W skardze do Sądu administracyjnego skarżący powtórzyli zarzuty zawarte w odwołaniu. Ponadto podnieśli, iż organy administracji dopuściły się naruszenia art. 157 ustawy o gospodarce nieruchomościami nie przedkładając operatu szacunkowego do oceny organizacji zawodowej rzeczoznawców majątkowych. Skarżący wskazali również, że przy sporządzaniu operatu szacunkowego naruszono wszelkie wymogi dotyczące podobieństwa nieruchomości, a zwłaszcza art. 4 pkt 16 ustawy o gospodarce nieruchomościami. Podnieśli, że nie sposób uznać za podobne nieruchomości o cenie jednostkowej 0,10 zł/m2 i 33,98 zł/m2.
Skarżący zarzucili też, iż w operacie szacunkowym, określając wartość nieruchomości przed zmianą planu miejscowego, nie podano wymaganego prawem (art. 4 pkt 17 ustawy o gospodarce nieruchomościami) stanu technicznego i użytkowego oraz stanu otoczenia nieruchomości, jako elementów rozstrzygających o wartości. Zdaniem skarżących rzeczoznawca błędnie uprościł opis nieruchomości przed uchwaleniem planu, stwierdzając, że była wówczas przeznaczona na cele rolne. Podnieśli, że skoro cele rolne to również cele ogrodnicze, warzywnicze, sadownicze i szkółkarskie, a nieruchomość ma 0,46 ha powierzchni, to wykluczona jest na niej wielkotowarowa produkcja polowa z obsługą wielkogabarytowych maszyn rolniczych i kombajnów. W takiej sytuacji uznać należało, że przed uchwaleniem nowego planu istniała możliwość realizacji zabudowy gospodarczej związanej z produkcją, a nawet zabudowa zagrodowa. Potwierdzeniem tego jest, jak podnieśli, zabudowa istniejąca w sąsiedztwie przedmiotowej nieruchomości. Dlatego, zdaniem skarżących, uznać należy, że rzeczoznawca błędnie rozpoznał, zdiagnozował i opisał rynek nieruchomości tożsamych z wycenianą, co musiało skutkować uzyskaniem błędnego wyniku określenia wartości.

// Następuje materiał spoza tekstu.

@[simp] theorem reservedF1_formatF1 (opc : BitVec 4) (v : Bit) : reservedF1 (formatF1 opc v) = 0#27 := by
  have := v.isLt
  apply BitVec.eq_of_toNat_eq
  rw [reservedF1_toNat, formatF1_toNat, BitVec.toNat_ofNat]
  omega

@[simp] theorem bitField_formatF1 (opc : BitVec 4) (v : Bit) : bitField (formatF1 opc v) = v := by
  have := v.isLt
  apply BitVec.eq_of_toNat_eq
  rw [bitField_toNat, formatF1_toNat]
  omega

@[simp] theorem opcOf_formatXB (opc : BitVec 4) (idx : BitVec 20) (b : Byte) : opcOf (formatXB opc idx b) = opc := by
  have := b.isLt
  have := idx.isLt
  apply BitVec.eq_of_toNat_eq
  rw [opcOf_toNat, formatXB_toNat]
  omega

@[simp] theorem field27to8_formatXB (opc : BitVec 4) (idx : BitVec 20) (b : Byte) :
    field27to8 (formatXB opc idx b) = idx := by
  have := b.isLt
  have := idx.isLt
  apply BitVec.eq_of_toNat_eq
  rw [field27to8_toNat, formatXB_toNat]
  omega

@[simp] theorem byteField_formatXB (opc : BitVec 4) (idx : BitVec 20) (b : Byte) :
    byteField (formatXB opc idx b) = b := by
  have := b.isLt
  apply BitVec.eq_of_toNat_eq
  rw [byteField_toNat, formatXB_toNat]
  omega

/-- Format B is format XB with the index field reserved. -/
theorem formatB_eq_formatXB (opc : BitVec 4) (b : Byte) : formatB opc b = formatXB opc 0#20 b := rfl

@[simp] theorem opcOf_formatB (opc : BitVec 4) (b : Byte) : opcOf (formatB opc b) = opc := by
  rw [formatB_eq_formatXB, opcOf_formatXB]

@[simp] theorem field27to8_formatB (opc : BitVec 4) (b : Byte) : field27to8 (formatB opc b) = 0#20 := by
  rw [formatB_eq_formatXB, field27to8_formatXB]

@[simp] theorem byteField_formatB (opc : BitVec 4) (b : Byte) : byteField (formatB opc b) = b := by
  rw [formatB_eq_formatXB, byteField_formatXB]

@[simp] theorem withReserved_zero {n : Nat} (opc : Nat) (i : Instr) : withReserved 0#n opc i = .ok i :=
  if_pos rfl

/-- The word of a well-formed command decodes to it: an index of fewer than 2^20 is its own field (R81). -/
theorem decode_encode {i : Instr} (h : i.WellFormed = true) : decode (encode i) = .ok i := by
  cases i with
  | crypt d => simp [encode, decode]
  | xorb idx b => simpa [encode, decode, Instr.WellFormed] using h
  | tobits b => simp [encode, decode]
  | wrbit v => simp [encode, decode]
  | frombits | frame | detect | capchk | rdbit | map | hide | showCmd => simp [encode, decode]

end Sys2Proof

namespace Sys2Proof.Machine

/-! ### The step at a command word (10_state.md R33) -/

/-- The step at a host write of a 32-bit word to CMD issues that word. -/
theorem step_regWrite_cmd {s : State} {w : Word} {rest : List HostOp} (hm : s.faultMark = false)
    (hin : s.inbox = .regWrite 0x0 w.toNat :: rest) : step s = issue w { s with inbox := rest } := by
  simp [step, hin, perform, unlessMarked, hm, regWrite, RegId.ofIndex, w.isLt]

/-- The step at a host read of CMD is refused. -/
theorem step_regRead_cmd {s : State} {rest : List HostOp} (hm : s.faultMark = false)
    (hin : s.inbox = .regRead 0x0 :: rest) : step s = .refused .readOfCmd := by
  simp [step, hin, perform, unlessMarked, hm, regRead, RegId.ofIndex]

/-- A word that decodes to a command runs it. -/
theorem issue_of_decode {w : Word} {i : Instr} (h : decode w = .ok i) (s : State) : issue w s = exec i s := by
  simp [issue, h]

/-- Settles O6: the step issues the word, the word decodes to the command, and the command runs. -/
theorem stepRunsDecodedCommand : Obligations.StepRunsDecodedCommand := by
  unfold Obligations.StepRunsDecodedCommand
  refine ⟨fun s i w rest hm hin hw => ?_, fun s i rest hm hin hwf => ?_, fun s rest hm hin => ?_⟩
  · rw [step_regWrite_cmd hm hin, issue_of_decode hw]
  · rw [step_regWrite_cmd hm hin, issue_of_decode (decode_encode hwf)]
  · exact step_regRead_cmd hm hin

/-! ### ERR before a command (10_state.md R24) -/

/-- Going on from a mapped part is going on from the part with the map in between. -/
theorem andThen_map {α β : Type} (f : α → β) (x : Except Fault α) (k : β → Result) :
    andThen (x.map f) k = andThen x fun a => k (f a) := by
  cases x <;> rfl

theorem writePix_setErr (e : ErrCode) (s : State) (i : Nat) (v : Word) :
    State.writePix { s with err := e } i v = (s.writePix i v).map fun t => { t with err := e } := by
  simp only [State.writePix, store]; split <;> rfl

/-- The setErr lemmas carry the old ERR to the end of each command, where `finish`, `done` or `raise` overwrites it. -/
theorem execCrypt_setErr (d : Bit) (s : State) (e : ErrCode) : execCrypt d { s with err := e } = execCrypt d s := by
  simp only [execCrypt, encryptMsg_setErr, decryptStr_setErr, finish_setErr, raise_eq]

theorem execFrombits_setErr (s : State) (e : ErrCode) : execFrombits { s with err := e } = execFrombits s := by
  simp only [execFrombits, writeStr_setErr, andThen_map, raise_eq, done_eq]

theorem execFrame_setErr (s : State) (e : ErrCode) : execFrame { s with err := e } = execFrame s := by
  simp only [execFrame, appendEom_setErr, finish_setErr, raise_eq]

theorem execWrbit_setErr (v : Bit) (s : State) (e : ErrCode) : execWrbit v { s with err := e } = execWrbit v s := by
  have hc : State.carrierWord { s with err := e } = s.carrierWord := rfl
  have hr (i : Nat) : State.readPix { s with err := e } i = s.readPix i := rfl
  simp only [execWrbit, hc, hr, writePix_setErr, andThen_map, raise_eq, done_eq]
  rfl

/-- HIDE: ERR passes through encryption, framing and embedding, and the capacity test does not see it. -/
theorem execHide_setErr (s : State) (e : ErrCode) : execHide { s with err := e } = execHide s := by
  simp only [execHide, encryptMsg_setErr, andThen_map, appendEom_setErr, raise_eq]
  refine congrArg _ (funext fun enc => congrArg _ (funext fun framed => ite_congr rfl (fun _ => ?_) fun _ => rfl))
  exact (congrArg finish (embedBytes_setErr e _ 0 { recordCapacity framed with pos := 0 })).trans (finish_setErr e _)

/-- SHOW: what it decodes does not depend on ERR, and neither does the decryption after a hit. -/
theorem execShow_setErr (s : State) (e : ErrCode) : execShow { s with err := e } = execShow s := by
  rw [execShow_eq, execShow_eq, showBytes_congr (s := s) (t := { s with err := e }) rfl rfl rfl rfl]
  refine congrArg _ (funext fun r => ite_congr rfl (fun _ => ite_congr rfl (fun _ => rfl) fun _ => ?_) fun _ => rfl)
  exact (congrArg finish (decryptStr_setErr e { shown s r.2 with slen := r.2.length - 3, det := true })).trans
    (finish_setErr e _)

/-- No command reads ERR, and each overwrites it; those that pass ERR through no loop or write do so by computation. -/
theorem exec_setErr (i : Instr) (s : State) (e : ErrCode) : exec i { s with err := e } = exec i s := by
  cases i with
  | crypt d => exact execCrypt_setErr d s e
  | frombits => exact execFrombits_setErr s e
  | frame => exact execFrame_setErr s e
  | wrbit v => exact execWrbit_setErr v s e
  | hide => exact execHide_setErr s e
  | showCmd => exact execShow_setErr s e
  | xorb | tobits | detect | capchk | rdbit | map => rfl

/-! ### ERR and DET after a command (10_state.md R24; 60_exceptions.md R170) -/

/-- The error codes of the column "raised by" of R170 that name the command. -/
def raisedCodes : Instr → List ErrCode
  | .crypt d => if d = 1#1 then [.overflow] else []
  | .frombits => [.bitcount, .overflow]
  | .frame => [.overflow]
  | .capchk | .wrbit _ | .map | .hide => [.capacity]
  | .rdbit => [.bitcount, .capacity]
  | .showCmd => [.noframe, .overflow]
  | .xorb _ _ | .tobits _ | .detect => []

/-- A command that goes on leaves ERR at NONE or at a code it raises, and DET as it was unless it is DETECT or SHOW. -/
theorem exec_next_status {i : Instr} {s t : State} (h : exec i s = .next t) :
    t.err ∈ .none :: raisedCodes i ∧ (t.det = s.det ∨ i = .detect ∨ i = .showCmd) := by
  cases i with
  | crypt d =>
    rcases bit_cases d with rfl | rfl
    · obtain ⟨m, rfl⟩ := exec_crypt_zero_next h
      simp
    · obtain rfl | ⟨m, rfl⟩ := exec_crypt_one_next h <;> simp [raisedCodes]
  | xorb idx b =>
    obtain ⟨r, rfl⟩ := exec_xorb_next h
    simp
  | tobits b =>
    obtain rfl : _ = t := by simpa [exec, execTobits] using h
    simp
  | frombits => obtain rfl | rfl | ⟨v, -, rfl⟩ := exec_frombits_next h <;> simp [raisedCodes]
  | frame => obtain rfl | ⟨-, rfl⟩ := exec_frame_next h <;> simp [raisedCodes]
  | detect => obtain rfl | rfl := exec_detect_next h <;> simp
  | capchk =>
    obtain rfl := exec_capchk_next h
    by_cases hc : s.slen * 8 ≤ s.gridBits <;> simp [raisedCodes, hc]
  | wrbit v => obtain rfl | ⟨c, -, -, -, rfl⟩ := exec_wrbit_next h <;> simp [raisedCodes]
  | rdbit => obtain rfl | rfl | ⟨c, -, -, rfl⟩ := exec_rdbit_next h <;> simp [raisedCodes]
  | map => obtain rfl | ⟨r, r2, rfl⟩ := exec_map_next h <;> simp [raisedCodes]
  | hide => obtain ⟨m, -, -, ⟨-, rfl⟩ | ⟨-, p, -, rfl⟩⟩ := exec_hide_next h <;> simp [raisedCodes]
  | showCmd =>
    obtain ⟨hit, x, -, ⟨-, rfl⟩ | ⟨-, -, -, rfl⟩ | ⟨-, -, -, -, m, rfl⟩⟩ := exec_show_next h <;> simp [raisedCodes]

/-- Settles O20: no command reads ERR, and each one's own lemma gives the codes it ends with and that it keeps DET. -/
theorem errIsWrittenByEveryCommandAndDetIsKept : Obligations.ErrIsWrittenByEveryCommandAndDetIsKept := by
  unfold Obligations.ErrIsWrittenByEveryCommandAndDetIsKept
  refine ⟨exec_setErr, fun i s t h hd hs => ?_, fun i s t h => ?_⟩
  · simpa [hd, hs] using (exec_next_status h).2
  · have herr := (exec_next_status h).1
    cases i <;> simpa [raisedCodes] using herr

end Sys2Proof.Machine
end

section
/-! PROOFS. The family 20_memory.md: host reads (R57), and what commands write in PIX (R66). -/

namespace Sys2Proof.Machine

/-! ### Host reads (20_memory.md R57) -/

/-- The read `rd` gives the host the value `v` from `s`, whatever the host's queues hold, and changes nothing else. -/
def ReadsAs (rd : State → Result) (s : State) (v : Word) : Prop :=
  ∀ pending answers, rd { s with inbox := pending, outbox := answers } =
    .next { s with inbox := pending, outbox := v :: answers }

/-- A register read that completes shows the register, which no queue is part of. -/
theorem regRead_readsAs {r : Nat} {s t : State} (h : regRead r s = .next t) : ∃ v, ReadsAs (regRead r) s v := by
  cases hr : RegId.ofIndex r with
  | none => simp [regRead, hr] at h
  | some reg =>
    cases reg with
    | cmd => simp [regRead, hr] at h
    | status => exact ⟨s.statusWord, fun _ _ => by simp only [regRead, hr]; rfl⟩
    | bvr => exact ⟨s.bvrWord, fun _ _ => by simp only [regRead, hr]; rfl⟩
    | width | height | klen | mlen | slen | pos | res | res2 =>
      exact ⟨_, fun _ _ => by simp only [regRead, hr]; rfl⟩

/-- A memory read that completes shows a written element, and the memories do not depend on the queues. -/
theorem memRead_readsAs {m : MemId} {i : Nat} {s t : State} (h : memRead m i s = .next t) :
    ∃ v, ReadsAs (memRead m i) s v := by
  have hel (pending answers) : State.element { s with inbox := pending, outbox := answers } m i = s.element m i := by
    cases m <;> rfl
  unfold memRead at h
  split at h
  next hi =>
    cases he : s.element m i with
    | none => simp [he] at h
    | some v => exact ⟨v, fun pending answers => by simp [memRead, hi, hel, he, answer]⟩
  next => simp at h

/-- A read passes the test of the fault mark, which is not a queue. -/
theorem ReadsAs.unlessMarked {rd : State → Result} {s : State} {v : Word} (h : ReadsAs rd s v)
    (hm : s.faultMark = false) : ReadsAs (fun u => unlessMarked u (rd u)) s v := fun pending answers =>
  (unlessMarked_clear hm _).trans (h pending answers)

/-- A host read that completes gives one value in every state that differs in the queues alone. -/
theorem perform_readsAs {op : HostOp} {s t : State} (hop : (∃ r, op = .regRead r) ∨ ∃ m i, op = .memRead m i)
    (h : perform op s = .next t) : ∃ v, ReadsAs (perform op) s v := by
  rcases hop with ⟨r, rfl⟩ | ⟨m, i, rfl⟩
  · obtain ⟨hm, h⟩ := unlessMarked_eq_next.mp h
    exact (regRead_readsAs h).imp fun v hv => hv.unlessMarked hm
  · obtain ⟨hm, h⟩ := unlessMarked_eq_next.mp h
    exact (memRead_readsAs h).imp fun v hv => hv.unlessMarked hm

/-- Settles O13: the step performs the read, whose value is the same for the queues it found and for any others. -/
theorem hostReadsHaveNoSideEffect : Obligations.HostReadsHaveNoSideEffect := by
  unfold Obligations.HostReadsHaveNoSideEffect
  intro s t op rest hop hin h
  have hp : perform op { s with inbox := rest } = .next t := by simpa [step, hin] using h
  obtain ⟨v, hv⟩ := perform_readsAs hop hp
  exact ⟨v, Host.Outcome.next.inj (hp.symm.trans (hv rest s.outbox)), hv⟩

/-! ### What commands write in PIX (20_memory.md R66) -/

/-- Writing a carrier bit leaves bits 31..1. -/
theorem writeBit_ushiftRight_one (c : Word) (v : Bit) : writeBit c v >>> 1 = c >>> 1 := by
  apply BitVec.eq_of_getLsbD_eq
  intro i _
  rw [BitVec.getLsbD_ushiftRight, BitVec.getLsbD_ushiftRight]
  by_cases h : 1 + i < 32
  · rw [writeBit_getLsbD c v _ h, if_neg (by omega)]
  · rw [BitVec.getLsbD_of_ge _ _ (by omega), BitVec.getLsbD_of_ge _ _ (by omega)]

/-- `q` is `p` with other carrier bits in some of the words below `n`. -/
def CarrierUpdate (n : Nat) (p q : Memory 32) : Prop :=
  ∀ k, q.read k = p.read k ∨ k < n ∧ ∃ v, q.read k = (p.read k).map (writeBit · v)

section
variable {n k : Nat} {p q : Memory 32}

theorem CarrierUpdate.of_eq (h : q = p) : CarrierUpdate n p q := fun _ => .inl (h ▸ rfl)

theorem CarrierUpdate.read_of_le (h : CarrierUpdate n p q) (hk : n ≤ k) : q.read k = p.read k :=
  (h k).resolve_right fun ⟨hlt, _⟩ => Nat.not_lt.mpr hk hlt

theorem CarrierUpdate.read_of_some {c : Word} (h : CarrierUpdate n p q) (hk : p.read k = some c) :
    ∃ c', q.read k = some c' ∧ c' >>> 1 = c >>> 1 := by
  rcases h k with h | ⟨-, v, h⟩
  · exact ⟨c, h.trans hk, rfl⟩
  · exact ⟨writeBit c v, by rw [h, hk]; rfl, writeBit_ushiftRight_one c v⟩

theorem CarrierUpdate.read_of_none (h : CarrierUpdate n p q) (hk : p.read k = none) : q.read k = none := by
  rcases h k with h | ⟨-, v, h⟩ <;> rw [h, hk]
  rfl
end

Odnosząc się do ustalenia w operacie szacunkowym wartości nieruchomości po uchwaleniu planu skarżący zarzucili błędne przyjęcie, że nieruchomości o cenach jednostkowych 21,40 zł/m2 i 203,30 zł/m2 są do siebie podobne. Ponadto zarzucili, że rzeczoznawca, a w konsekwencji organy obu instancji, pominął fakt, że drogi dojazdowe związane z obsługą komunikacyjną zajmują grunt o powierzchni 12% obszaru całej działki oraz że wedle planu miejscowego na zieleń ogrodową należy przeznaczyć przynajmniej 60% powierzchni działki.
Oceniając w tych okolicznościach zaskarżoną decyzję Sąd pierwszej instancji stwierdził, że zarówno ona, jak i poprzedzająca ją decyzja organu pierwszej instancji odpowiadają prawu, a przy załatwieniu sprawy organy obu instancji nie naruszyły przepisów prawa materialnego, ani przepisów postępowania w sposób, który mógłby mieć wpływ na wynik sprawy.
Sąd pierwszej instancji stwierdził, że podstawą wydania decyzji przez organy administracji był operat szacunkowy sporządzony w dniu 3 października 2007 r. przez uprawnionego rzeczoznawcę majątkowego E. B. Z operatu tego wynika, że wartość działki nr (...) wzrosła w związku z uchwaleniem planu o kwotę 394.053,94 zł. Dalej Sąd ten wskazał, że wspomniany operat szacunkowy został opracowany na podstawie przepisów ustawy o planowaniu i zagospodarowaniu przestrzennym, ustawy o gospodarce nieruchomościami oraz rozporządzenia Rady Ministrów z dnia 21 września 2004 r. w sprawie wyceny nieruchomości i sporządzania operatu szacunkowego. Z jego treści wynika, że zgodnie z § 50 powołanego rozporządzenia, rzeczoznawca przyjął stan nieruchomości istniejący w dniu wejścia w życie uchwały o zmianie planu, zaś wartość rynkową nieruchomości na dzień zbycia nieruchomości.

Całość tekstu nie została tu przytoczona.